Are we going to pretend they're not just going to jump to the latter without feigning an attempt to do the prior?
You need a supermajority of states to ratify an amendment, and there is no reason for Republican-led states to back any amendment that will reform the current court. But add six young liberal justices with lifetime tenure, and now they will go out of their way to pass an amendment to term-limit the,.
So this time the Dems will get it together to put 6 judges into an expanded court?
That would be so much better than the zero which is their average output.
As long as the Court makes political decisions, it can't be made "less" political.
Eliminate the fixed size of the court entirely. We don't need to define 9 or 15 people.
Every presidential term, the president appoints two new candidates, 9-15 months after the presidential election, and 9-15 months after the midterms. We do not fill any vacated seats.
That resolves the problems with multiple seats unexpectedly swinging on a small court, and limits the effects a single president can have on the court. Yes, the numerical swings can be as large, but the percentage swings will not be; the court will likely fluctuate between 15-20 justices.
Now to fix the Senate playing games...
First, we establish a line of succession with the circuit courts. The chief judges of the circuits, in line of seniority, then every other active judge. Every case before SCOTUS requires at least 6 justices to hear the case. If the court falls below 6, the next judge in line is automatically elevated to the court. If the court is larger than 6, but due to recusals or abstentions, fewer than 6 are able to hear the case, the next judges in line are automatically, but temporarily elevated to hear that case. Only when we have exhausted all judges from the district courts does the president get additional, temporary appointments.
Any appointment to the circuit court requires senate confirmation. After we enact this, any judge confirmed to a district court could (eventually) find themselves on the court. Their confirmation thus includes the (remote) possibility that they will be elevated to the court. So any circuit court appointment after this goes into effect also serves as a SCOTUS confirmation.

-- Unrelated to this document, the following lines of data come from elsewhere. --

/-- A write of a resilience register (Tables 15.10 and 17.8). XD_RES_OVR is device firmware's to write (R357). -/
def writeResReg (s : State) (who : Option RlPort) (v : BitVec 64) : Reg → State
  | .resCtrl => resCtrlWrite s v
  | .resOvrSel => { s with res := { s.res with ovrSel := Fin.ofNat 64 v.toNat } }
  | .resOvr =>
    match who with
    | some _ => s
    | none =>
      let o : Override := { logical := v.extractLsb' 0 17, physical := v.extractLsb' 17 17, en := v.getLsbD 34 }
      { s with res := { s.res with ovr := Tbl.set {} s.res.ovr s.res.ovrSel.val o } }
  | .resPlan => planWrite (takeFree s 1) (v.setWidth 32) (outsideSays s) s.sec.detrev
  | .resPcfg p => pcfgWrite (takeFree s 1) p v (outsideSays s) (protectorCert s)
  | .resPool p => setRes s p { getRes s p with poolBase := v.extractLsb' 0 44, poolSize := v.extractLsb' 44 20 }
  | _ => s

/-- A write of a register of the MTR, FT and SEC blocks (Tables 16.11 and 17.8). -/
def writeSecReg (s : State) (who : Option RlPort) (v : BitVec 64) : Reg → State
  | .mtrSel => { s with mtr := { s.mtr with sel := v.setWidth 6 } }
  | .ftSet => ftSetWrite s v
  | .bootDesc => { s with sec := { s.sec with bootDesc := v } }
  | .bootCmd => bootCmdWrite s (who.getD 0) (v.setWidth 32)
  | .attNonce i =>
    let n := s.sec.nonce.toNat
    let old := bitsOf n (64 * i.val) 64
    { s with sec := { s.sec with nonce := BitVec.ofNat 256 (n - old * 2 ^ (64 * i.val) + v.toNat * 2 ^ (64 * i.val)) } }
  | .attAddr => { s with sec := { s.sec with attAddr := v } }
  | .attCmd => attCmdWrite (takeFree s 1) (who.getD 0) (v.setWidth 32) (outsideSays s)
  | .keySel => { s with sec := { s.sec with keySel := Fin.ofNat 128 v.toNat } }
  | .keyAddr => { s with sec := { s.sec with keyAddr := v } }
  | .keyCmd => keyCmdWrite s (who.getD 0) (v.setWidth 32)
  | _ => s

/-- A write of a register of the PWR block (Table 18.7). -/
def writePwrReg (s : State) (v : BitVec 64) : Reg → State
  | .pwrCap => { s with pwr := { s.pwr with cap := BitVec.ofNat 12 (clamp 1200 2400 (bitsOf v.toNat 0 12)) } }
  | .pwrPin p => pinWrite s p (v.setWidth 32)
  | .pwrQuadSel => { s with pwr := { s.pwr with quadSel := v.setWidth 5 } }
  | .pwrTempSel => { s with pwr := { s.pwr with tempSel := v.setWidth 6 } }
  | .stCtrl => { s with pwr := { s.pwr with periodH := BitVec.ofNat 8 (clamp 1 168 (bitsOf v.toNat 0 8)) } }
  | .stCmd => stCmdWrite s (v.setWidth 32)
  | _ => s

/-- RL_CPN_p written: EN and the JTAG of the companion's requests (Table 13.19). A new JTAG is a new requester, so the port's sequence
numbers begin again (R275; DESIGN CHOICE, log 102). -/
def cpnWrite (s : State) (r : RlPort) (en : Bool) (jtag : BitVec 16) : State :=
  let seqs := if (getRl s r).cpnJtag = jtag then s.msf.seqs else s.msf.seqs.filter (fun e => e.1 / 2 ^ 19 != 128 + r.val)
  setRl { s with msf := { s.msf with seqs := seqs } } r { getRl s r with cpnEn := en, cpnJtag := jtag }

When it comes time for the president to appoint a candidate to SCOTUS, anyone who has previously been confirmed to the line of succession can be immediately elevated to the court, without needing additional confirmation.
Where the president and Senate are sympatico, the president can choose anyone they want. When they are at odds, the president still has a list of pre-approved candidates the Senate can't block.
I think it would even be better to allow the president to appoint two new justices and the two most senior judges have to step down. It would make the turn over high enough that we don't end up with corrupt trash like we have now for decades. Not until death the way it is now.
What happens when three justices retire in one term, or the senior justice dies right before being forced out? Do we still force out two more justices? We obviously can't shrink the court each time, so either we don't force a justice out when we normally should, or we give the president an extra appointment. Neither seems like a good option.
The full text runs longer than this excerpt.